START GIVEN ENTRIES

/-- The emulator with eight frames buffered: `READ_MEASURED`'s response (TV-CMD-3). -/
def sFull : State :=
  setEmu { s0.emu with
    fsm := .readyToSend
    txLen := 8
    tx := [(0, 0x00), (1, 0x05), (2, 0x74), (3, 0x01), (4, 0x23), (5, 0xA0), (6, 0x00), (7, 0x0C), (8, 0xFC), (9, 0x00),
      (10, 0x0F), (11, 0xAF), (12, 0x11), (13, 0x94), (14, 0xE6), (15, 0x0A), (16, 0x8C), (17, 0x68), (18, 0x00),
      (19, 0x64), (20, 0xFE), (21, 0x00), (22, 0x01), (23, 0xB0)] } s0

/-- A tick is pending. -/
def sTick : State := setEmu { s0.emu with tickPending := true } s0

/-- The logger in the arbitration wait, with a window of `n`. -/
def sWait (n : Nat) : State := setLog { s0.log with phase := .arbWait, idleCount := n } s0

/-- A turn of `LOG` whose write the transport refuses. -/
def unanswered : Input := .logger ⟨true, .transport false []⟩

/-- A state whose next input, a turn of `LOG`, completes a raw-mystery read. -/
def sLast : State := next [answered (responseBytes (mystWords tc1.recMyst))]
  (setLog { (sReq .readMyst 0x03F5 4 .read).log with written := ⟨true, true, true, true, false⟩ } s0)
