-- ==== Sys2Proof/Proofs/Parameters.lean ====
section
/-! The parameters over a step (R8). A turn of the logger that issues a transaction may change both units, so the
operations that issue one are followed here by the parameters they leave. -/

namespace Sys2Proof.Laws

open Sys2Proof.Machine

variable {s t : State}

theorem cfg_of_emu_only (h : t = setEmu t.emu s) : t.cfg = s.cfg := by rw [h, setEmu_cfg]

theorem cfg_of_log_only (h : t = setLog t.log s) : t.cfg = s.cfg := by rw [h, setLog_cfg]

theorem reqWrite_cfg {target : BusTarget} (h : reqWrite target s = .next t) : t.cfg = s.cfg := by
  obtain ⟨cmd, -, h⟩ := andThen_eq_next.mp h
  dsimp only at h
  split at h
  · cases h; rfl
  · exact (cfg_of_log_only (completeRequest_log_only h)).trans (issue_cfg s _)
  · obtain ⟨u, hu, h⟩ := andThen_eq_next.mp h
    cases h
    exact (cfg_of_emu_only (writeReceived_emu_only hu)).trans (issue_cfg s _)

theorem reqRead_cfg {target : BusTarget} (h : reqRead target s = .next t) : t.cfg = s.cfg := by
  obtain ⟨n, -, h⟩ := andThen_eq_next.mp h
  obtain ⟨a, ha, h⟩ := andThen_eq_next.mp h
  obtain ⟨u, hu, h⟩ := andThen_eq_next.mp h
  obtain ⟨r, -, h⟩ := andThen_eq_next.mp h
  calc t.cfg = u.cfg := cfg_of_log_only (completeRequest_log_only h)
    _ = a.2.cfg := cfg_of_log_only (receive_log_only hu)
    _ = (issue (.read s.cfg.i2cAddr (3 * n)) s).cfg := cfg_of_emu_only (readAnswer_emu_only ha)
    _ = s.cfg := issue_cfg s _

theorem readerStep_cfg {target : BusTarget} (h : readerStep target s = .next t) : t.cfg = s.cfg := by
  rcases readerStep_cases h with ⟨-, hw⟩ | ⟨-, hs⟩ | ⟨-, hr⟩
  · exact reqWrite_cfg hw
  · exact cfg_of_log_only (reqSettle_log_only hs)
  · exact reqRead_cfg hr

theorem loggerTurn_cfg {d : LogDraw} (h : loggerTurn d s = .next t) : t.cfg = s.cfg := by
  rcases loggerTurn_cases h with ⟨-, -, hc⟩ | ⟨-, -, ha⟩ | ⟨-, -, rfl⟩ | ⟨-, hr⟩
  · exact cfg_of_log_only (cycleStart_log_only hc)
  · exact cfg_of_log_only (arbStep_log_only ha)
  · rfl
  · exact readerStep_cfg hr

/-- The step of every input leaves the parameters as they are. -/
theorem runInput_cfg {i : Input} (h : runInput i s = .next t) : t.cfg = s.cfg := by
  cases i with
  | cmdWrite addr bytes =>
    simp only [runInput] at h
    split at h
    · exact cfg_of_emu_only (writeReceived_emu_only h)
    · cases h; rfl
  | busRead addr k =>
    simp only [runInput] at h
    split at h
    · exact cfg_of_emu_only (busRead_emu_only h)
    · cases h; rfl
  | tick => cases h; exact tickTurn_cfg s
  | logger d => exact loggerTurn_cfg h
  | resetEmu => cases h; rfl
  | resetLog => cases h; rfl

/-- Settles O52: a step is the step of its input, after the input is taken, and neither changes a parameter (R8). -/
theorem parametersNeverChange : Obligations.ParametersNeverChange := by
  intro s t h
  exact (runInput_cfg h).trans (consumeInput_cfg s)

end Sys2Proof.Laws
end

END GIVEN ENTRIES

### TASK DETAILS
Only the lines above starting at the line that holds "obtain ⟨cmd, -, h⟩ := andThen_eq_next.mp h" and ending at the line that holds "exact (cfg_of_emu_only (writeReceived_emu_only" are to be repeated, exactly and in full.

### EXERCISE RESULT
  obtain ⟨cmd, -, h⟩ := andThen_eq_next.mp h
  dsimp only at h
  split at h
  · cases h; rfl
  · exact (cfg_of_log_only (completeRequest_log_only h)).trans (issue_cfg s _)
  · obtain ⟨u, hu, h⟩ := andThen_eq_next.mp h
    cases h
    exact (cfg_of_emu_only (writeReceived_emu_only hu)).trans (issue_cfg s _)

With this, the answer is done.